Pour une PME, les cas d’usage de PeerTube sont multiples et cohérents avec une stratégie de communication professionnelle. Une entreprise BTP peut publier des vidéos documentant ses réalisations passées — vues de chantiers terminés, témoignages de maîtres d’ouvrage satisfaits exprimés sous forme de déclarations formelles, présentations de techniques constructives innovantes. Un cabinet de conseil peut diffuser des webinaires publics sur des sujets comme la conformité OHADA, la gestion des risques ou la transition numérique. Une ONG peut publier ses rapports d’activité sous forme vidéo pour ses bailleurs de fonds.
La dimension fédérée de PeerTube mérite une explication. En déployant votre propre instance PeerTube, vous rejoignez un réseau de serveurs interconnectés via ActivityPub. Votre contenu reste sur votre serveur, sous votre contrôle, mais il peut être découvert et visionné par des utilisateurs d’autres instances du Fediverse. Cette architecture distribuée offre une résilience que les plateformes centralisées ne peuvent pas offrir : vos vidéos ne disparaissent pas si un algorithme de modération automatique les juge incorrectement, et vous n’êtes pas soumis aux dérives des politiques de contenu d’un acteur privé.
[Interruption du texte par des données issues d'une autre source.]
/-! ### State -/

@[simp] theorem accept_params (w : Word) (s : State) : (accept w s).params = s.params := rfl
@[simp] theorem accept_rst (w : Word) (s : State) : (accept w s).rst = s.rst := rfl
@[simp] theorem accept_ie (w : Word) (s : State) : (accept w s).ie = s.ie := rfl
@[simp] theorem accept_status (w : Word) (s : State) : (accept w s).status = s.status.accepted := rfl
@[simp] theorem accept_cfgK (w : Word) (s : State) : (accept w s).cfgK = s.cfgK := rfl
@[simp] theorem accept_cfgN (w : Word) (s : State) : (accept w s).cfgN = s.cfgN := rfl
@[simp] theorem accept_cfgPoly (w : Word) (s : State) : (accept w s).cfgPoly = s.cfgPoly := rfl
@[simp] theorem accept_inLen (w : Word) (s : State) : (accept w s).inLen = s.inLen := rfl
@[simp] theorem accept_outLen (w : Word) (s : State) : (accept w s).outLen = s.outLen := rfl
@[simp] theorem accept_arg (w : Word) (s : State) : (accept w s).arg = s.arg := rfl
@[simp] theorem accept_result (w : Word) (s : State) : (accept w s).result = s.result := rfl
@[simp] theorem accept_actK (w : Word) (s : State) : (accept w s).actK = s.actK := rfl
@[simp] theorem accept_actN (w : Word) (s : State) : (accept w s).actN = s.actN := rfl
@[simp] theorem accept_actPoly (w : Word) (s : State) : (accept w s).actPoly = s.actPoly := rfl
@[simp] theorem accept_mem (w : Word) (s : State) : (accept w s).mem = s.mem := rfl
@[simp] theorem accept_engine (w : Word) (s : State) : (accept w s).engine = { s.engine with latched := w } := rfl
@[simp] theorem accept_resets (w : Word) (s : State) : (accept w s).resets = s.resets := rfl
@[simp] theorem accept_draws (w : Word) (s : State) : (accept w s).draws = s.draws := rfl
@[simp] theorem accept_schedule (w : Word) (s : State) : (accept w s).schedule = s.schedule := rfl
@[simp] theorem accept_readData (w : Word) (s : State) : (accept w s).readData = s.readData := rfl
@[simp] theorem complete_params (code : ErrCode) (sub : BitVec 4) (idx : BitVec 5) (s : State) : (complete code sub idx s).params = s.params := rfl
@[simp] theorem complete_rst (code : ErrCode) (sub : BitVec 4) (idx : BitVec 5) (s : State) : (complete code sub idx s).rst = s.rst := rfl
@[simp] theorem complete_ie (code : ErrCode) (sub : BitVec 4) (idx : BitVec 5) (s : State) : (complete code sub idx s).ie = s.ie := rfl
@[simp] theorem complete_status (code : ErrCode) (sub : BitVec 4) (idx : BitVec 5) (s : State) : (complete code sub idx s).status = s.status.completed code sub idx := rfl
@[simp] theorem complete_cfgK (code : ErrCode) (sub : BitVec 4) (idx : BitVec 5) (s : State) : (complete code sub idx s).cfgK = s.cfgK := rfl
@[simp] theorem complete_cfgN (code : ErrCode) (sub : BitVec 4) (idx : BitVec 5) (s : State) : (complete code sub idx s).cfgN = s.cfgN := rfl
@[simp] theorem complete_cfgPoly (code : ErrCode) (sub : BitVec 4) (idx : BitVec 5) (s : State) : (complete code sub idx s).cfgPoly = s.cfgPoly := rfl
@[simp] theorem complete_inLen (code : ErrCode) (sub : BitVec 4) (idx : BitVec 5) (s : State) : (complete code sub idx s).inLen = s.inLen := rfl
@[simp] theorem complete_outLen (code : ErrCode) (sub : BitVec 4) (idx : BitVec 5) (s : State) : (complete code sub idx s).outLen = s.outLen := rfl
@[simp] theorem complete_arg (code : ErrCode) (sub : BitVec 4) (idx : BitVec 5) (s : State) : (complete code sub idx s).arg = s.arg := rfl
@[simp] theorem complete_result (code : ErrCode) (sub : BitVec 4) (idx : BitVec 5) (s : State) : (complete code sub idx s).result = s.result := rfl
@[simp] theorem complete_actK (code : ErrCode) (sub : BitVec 4) (idx : BitVec 5) (s : State) : (complete code sub idx s).actK = s.actK := rfl
@[simp] theorem complete_actN (code : ErrCode) (sub : BitVec 4) (idx : BitVec 5) (s : State) : (complete code sub idx s).actN = s.actN := rfl
@[simp] theorem complete_actPoly (code : ErrCode) (sub : BitVec 4) (idx : BitVec 5) (s : State) : (complete code sub idx s).actPoly = s.actPoly := rfl
@[simp] theorem complete_mem (code : ErrCode) (sub : BitVec 4) (idx : BitVec 5) (s : State) : (complete code sub idx s).mem = s.mem := rfl
@[simp] theorem complete_engine (code : ErrCode) (sub : BitVec 4) (idx : BitVec 5) (s : State) : (complete code sub idx s).engine = Engine.stale s.params s.draws := rfl
@[simp] theorem complete_resets (code : ErrCode) (sub : BitVec 4) (idx : BitVec 5) (s : State) : (complete code sub idx s).resets = s.resets := rfl
@[simp] theorem complete_draws (code : ErrCode) (sub : BitVec 4) (idx : BitVec 5) (s : State) : (complete code sub idx s).draws = s.draws + 1 := rfl
@[simp] theorem complete_schedule (code : ErrCode) (sub : BitVec 4) (idx : BitVec 5) (s : State) : (complete code sub idx s).schedule = s.schedule := rfl
@[simp] theorem complete_readData (code : ErrCode) (sub : BitVec 4) (idx : BitVec 5) (s : State) : (complete code sub idx s).readData = s.readData := rfl
@[simp] theorem State.storeWord_params (a : Nat) (v : Word) (s : State) : (s.storeWord a v).params = s.params := rfl
@[simp] theorem State.storeWord_rst (a : Nat) (v : Word) (s : State) : (s.storeWord a v).rst = s.rst := rfl
@[simp] theorem State.storeWord_ie (a : Nat) (v : Word) (s : State) : (s.storeWord a v).ie = s.ie := rfl
@[simp] theorem State.storeWord_status (a : Nat) (v : Word) (s : State) : (s.storeWord a v).status = s.status := rfl
@[simp] theorem State.storeWord_cfgK (a : Nat) (v : Word) (s : State) : (s.storeWord a v).cfgK = s.cfgK := rfl
@[simp] theorem State.storeWord_cfgN (a : Nat) (v : Word) (s : State) : (s.storeWord a v).cfgN = s.cfgN := rfl
@[simp] theorem State.storeWord_cfgPoly (a : Nat) (v : Word) (s : State) : (s.storeWord a v).cfgPoly = s.cfgPoly := rfl
@[simp] theorem State.storeWord_inLen (a : Nat) (v : Word) (s : State) : (s.storeWord a v).inLen = s.inLen := rfl
@[simp] theorem State.storeWord_outLen (a : Nat) (v : Word) (s : State) : (s.storeWord a v).outLen = s.outLen := rfl
@[simp] theorem State.storeWord_arg (a : Nat) (v : Word) (s : State) : (s.storeWord a v).arg = s.arg := rfl
@[simp] theorem State.storeWord_result (a : Nat) (v : Word) (s : State) : (s.storeWord a v).result = s.result := rfl
@[simp] theorem State.storeWord_actK (a : Nat) (v : Word) (s : State) : (s.storeWord a v).actK = s.actK := rfl
@[simp] theorem State.storeWord_actN (a : Nat) (v : Word) (s : State) : (s.storeWord a v).actN = s.actN := rfl
@[simp] theorem State.storeWord_actPoly (a : Nat) (v : Word) (s : State) : (s.storeWord a v).actPoly = s.actPoly := rfl
@[simp] theorem State.storeWord_engine (a : Nat) (v : Word) (s : State) : (s.storeWord a v).engine = s.engine := rfl
@[simp] theorem State.storeWord_resets (a : Nat) (v : Word) (s : State) : (s.storeWord a v).resets = s.resets := rfl
@[simp] theorem State.storeWord_draws (a : Nat) (v : Word) (s : State) : (s.storeWord a v).draws = s.draws := rfl
@[simp] theorem State.storeWord_schedule (a : Nat) (v : Word) (s : State) : (s.storeWord a v).schedule = s.schedule := rfl
@[simp] theorem State.storeWord_readData (a : Nat) (v : Word) (s : State) : (s.storeWord a v).readData = s.readData := rfl
@[simp] theorem clearConfig_params (s : State) : (clearConfig s).params = s.params := rfl
@[simp] theorem clearConfig_rst (s : State) : (clearConfig s).rst = s.rst := rfl
@[simp] theorem clearConfig_ie (s : State) : (clearConfig s).ie = s.ie := rfl
@[simp] theorem clearConfig_status (s : State) : (clearConfig s).status = s.status.withCfgValid false := rfl
@[simp] theorem clearConfig_cfgK (s : State) : (clearConfig s).cfgK = s.cfgK := rfl
@[simp] theorem clearConfig_cfgN (s : State) : (clearConfig s).cfgN = s.cfgN := rfl
@[simp] theorem clearConfig_cfgPoly (s : State) : (clearConfig s).cfgPoly = s.cfgPoly := rfl
@[simp] theorem clearConfig_inLen (s : State) : (clearConfig s).inLen = s.inLen := rfl
@[simp] theorem clearConfig_outLen (s : State) : (clearConfig s).outLen = s.outLen := rfl
@[simp] theorem clearConfig_arg (s : State) : (clearConfig s).arg = s.arg := rfl
@[simp] theorem clearConfig_result (s : State) : (clearConfig s).result = s.result := rfl
@[simp] theorem clearConfig_actK (s : State) : (clearConfig s).actK = 0 := rfl
@[simp] theorem clearConfig_actN (s : State) : (clearConfig s).actN = 0 := rfl
@[simp] theorem clearConfig_actPoly (s : State) : (clearConfig s).actPoly = List.replicate s.params.nmax 0 := rfl
@[simp] theorem clearConfig_mem (s : State) : (clearConfig s).mem = s.mem := rfl
@[simp] theorem clearConfig_engine (s : State) : (clearConfig s).engine = s.engine := rfl
@[simp] theorem clearConfig_resets (s : State) : (clearConfig s).resets = s.resets := rfl
@[simp] theorem clearConfig_draws (s : State) : (clearConfig s).draws = s.draws := rfl
@[simp] theorem clearConfig_schedule (s : State) : (clearConfig s).schedule = s.schedule := rfl
@[simp] theorem clearConfig_readData (s : State) : (clearConfig s).readData = s.readData := rfl
@[simp] theorem latchConfig_params (rev : Bool) (s : State) : (latchConfig rev s).params = s.params := rfl
@[simp] theorem latchConfig_rst (rev : Bool) (s : State) : (latchConfig rev s).rst = s.rst := rfl
@[simp] theorem latchConfig_ie (rev : Bool) (s : State) : (latchConfig rev s).ie = s.ie := rfl
@[simp] theorem latchConfig_status (rev : Bool) (s : State) : (latchConfig rev s).status = s.status.withCfgValid true := rfl
@[simp] theorem latchConfig_cfgK (rev : Bool) (s : State) : (latchConfig rev s).cfgK = s.cfgK := rfl
@[simp] theorem latchConfig_cfgN (rev : Bool) (s : State) : (latchConfig rev s).cfgN = s.cfgN := rfl
@[simp] theorem latchConfig_cfgPoly (rev : Bool) (s : State) : (latchConfig rev s).cfgPoly = s.cfgPoly := rfl
@[simp] theorem latchConfig_inLen (rev : Bool) (s : State) : (latchConfig rev s).inLen = s.inLen := rfl
@[simp] theorem latchConfig_outLen (rev : Bool) (s : State) : (latchConfig rev s).outLen = s.outLen := rfl
@[simp] theorem latchConfig_arg (rev : Bool) (s : State) : (latchConfig rev s).arg = s.arg := rfl
@[simp] theorem latchConfig_result (rev : Bool) (s : State) : (latchConfig rev s).result = s.result := rfl
@[simp] theorem latchConfig_actK (rev : Bool) (s : State) : (latchConfig rev s).actK = s.cfgK := rfl
@[simp] theorem latchConfig_actN (rev : Bool) (s : State) : (latchConfig rev s).actN = s.cfgN := rfl
@[simp] theorem latchConfig_mem (rev : Bool) (s : State) : (latchConfig rev s).mem = s.mem := rfl
@[simp] theorem latchConfig_engine (rev : Bool) (s : State) : (latchConfig rev s).engine = s.engine := rfl
@[simp] theorem latchConfig_resets (rev : Bool) (s : State) : (latchConfig rev s).resets = s.resets := rfl
@[simp] theorem latchConfig_draws (rev : Bool) (s : State) : (latchConfig rev s).draws = s.draws := rfl
@[simp] theorem latchConfig_schedule (rev : Bool) (s : State) : (latchConfig rev s).schedule = s.schedule := rfl
@[simp] theorem latchConfig_readData (rev : Bool) (s : State) : (latchConfig rev s).readData = s.readData := rfl
@[simp] theorem releaseReset_params (s : State) : (releaseReset s).params = s.params := rfl
@[simp] theorem releaseReset_rst (s : State) : (releaseReset s).rst = false := rfl
@[simp] theorem releaseReset_ie (s : State) : (releaseReset s).ie = s.ie := rfl
@[simp] theorem releaseReset_status (s : State) : (releaseReset s).status = s.status := rfl
@[simp] theorem releaseReset_cfgK (s : State) : (releaseReset s).cfgK = s.cfgK := rfl
@[simp] theorem releaseReset_cfgN (s : State) : (releaseReset s).cfgN = s.cfgN := rfl
@[simp] theorem releaseReset_cfgPoly (s : State) : (releaseReset s).cfgPoly = s.cfgPoly := rfl
@[simp] theorem releaseReset_inLen (s : State) : (releaseReset s).inLen = s.inLen := rfl
@[simp] theorem releaseReset_outLen (s : State) : (releaseReset s).outLen = s.outLen := rfl
@[simp] theorem releaseReset_arg (s : State) : (releaseReset s).arg = s.arg := rfl
@[simp] theorem releaseReset_result (s : State) : (releaseReset s).result = s.result := rfl
@[simp] theorem releaseReset_actK (s : State) : (releaseReset s).actK = s.actK := rfl
@[simp] theorem releaseReset_actN (s : State) : (releaseReset s).actN = s.actN := rfl
@[simp] theorem releaseReset_actPoly (s : State) : (releaseReset s).actPoly = s.actPoly := rfl
@[simp] theorem releaseReset_mem (s : State) : (releaseReset s).mem = s.mem := rfl
@[simp] theorem releaseReset_engine (s : State) : (releaseReset s).engine = s.engine := rfl
@[simp] theorem releaseReset_resets (s : State) : (releaseReset s).resets = s.resets := rfl
@[simp] theorem releaseReset_draws (s : State) : (releaseReset s).draws = s.draws := rfl
@[simp] theorem releaseReset_schedule (s : State) : (releaseReset s).schedule = s.schedule := rfl
@[simp] theorem releaseReset_readData (s : State) : (releaseReset s).readData = s.readData := rfl
@[simp] theorem State.storeOutBytes_params (bits : List Bool) (s : State) (q : Nat) :
    (s.storeOutBytes bits q).params = s.params := by
  induction q with
  | zero => rfl
  | succ q ih => simpa [State.storeOutBytes] using ih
Sur le plan technique, PeerTube utilise WebTorrent pour la diffusion pair-à-pair des vidéos entre les navigateurs des spectateurs. Concrètement, quand plusieurs personnes regardent simultanément la même vidéo sur votre instance, elles s’entraident pour distribuer les données, réduisant la charge sur votre serveur. C’est un avantage non négligeable pour une organisation dont l’infrastructure est limitée et qui doit diffuser un webinaire simultanément à 50 participants.
L’administration de PeerTube inclut des fonctionnalités robustes de modération, de gestion des quotas de téléversement par utilisateur, de définition de politiques de fédération (avec quelles autres instances vous acceptez d’échanger), et de paramétrage des capacités de transcodage. Ces fonctionnalités font de PeerTube un outil professionnel complet, et non un simple lecteur vidéo.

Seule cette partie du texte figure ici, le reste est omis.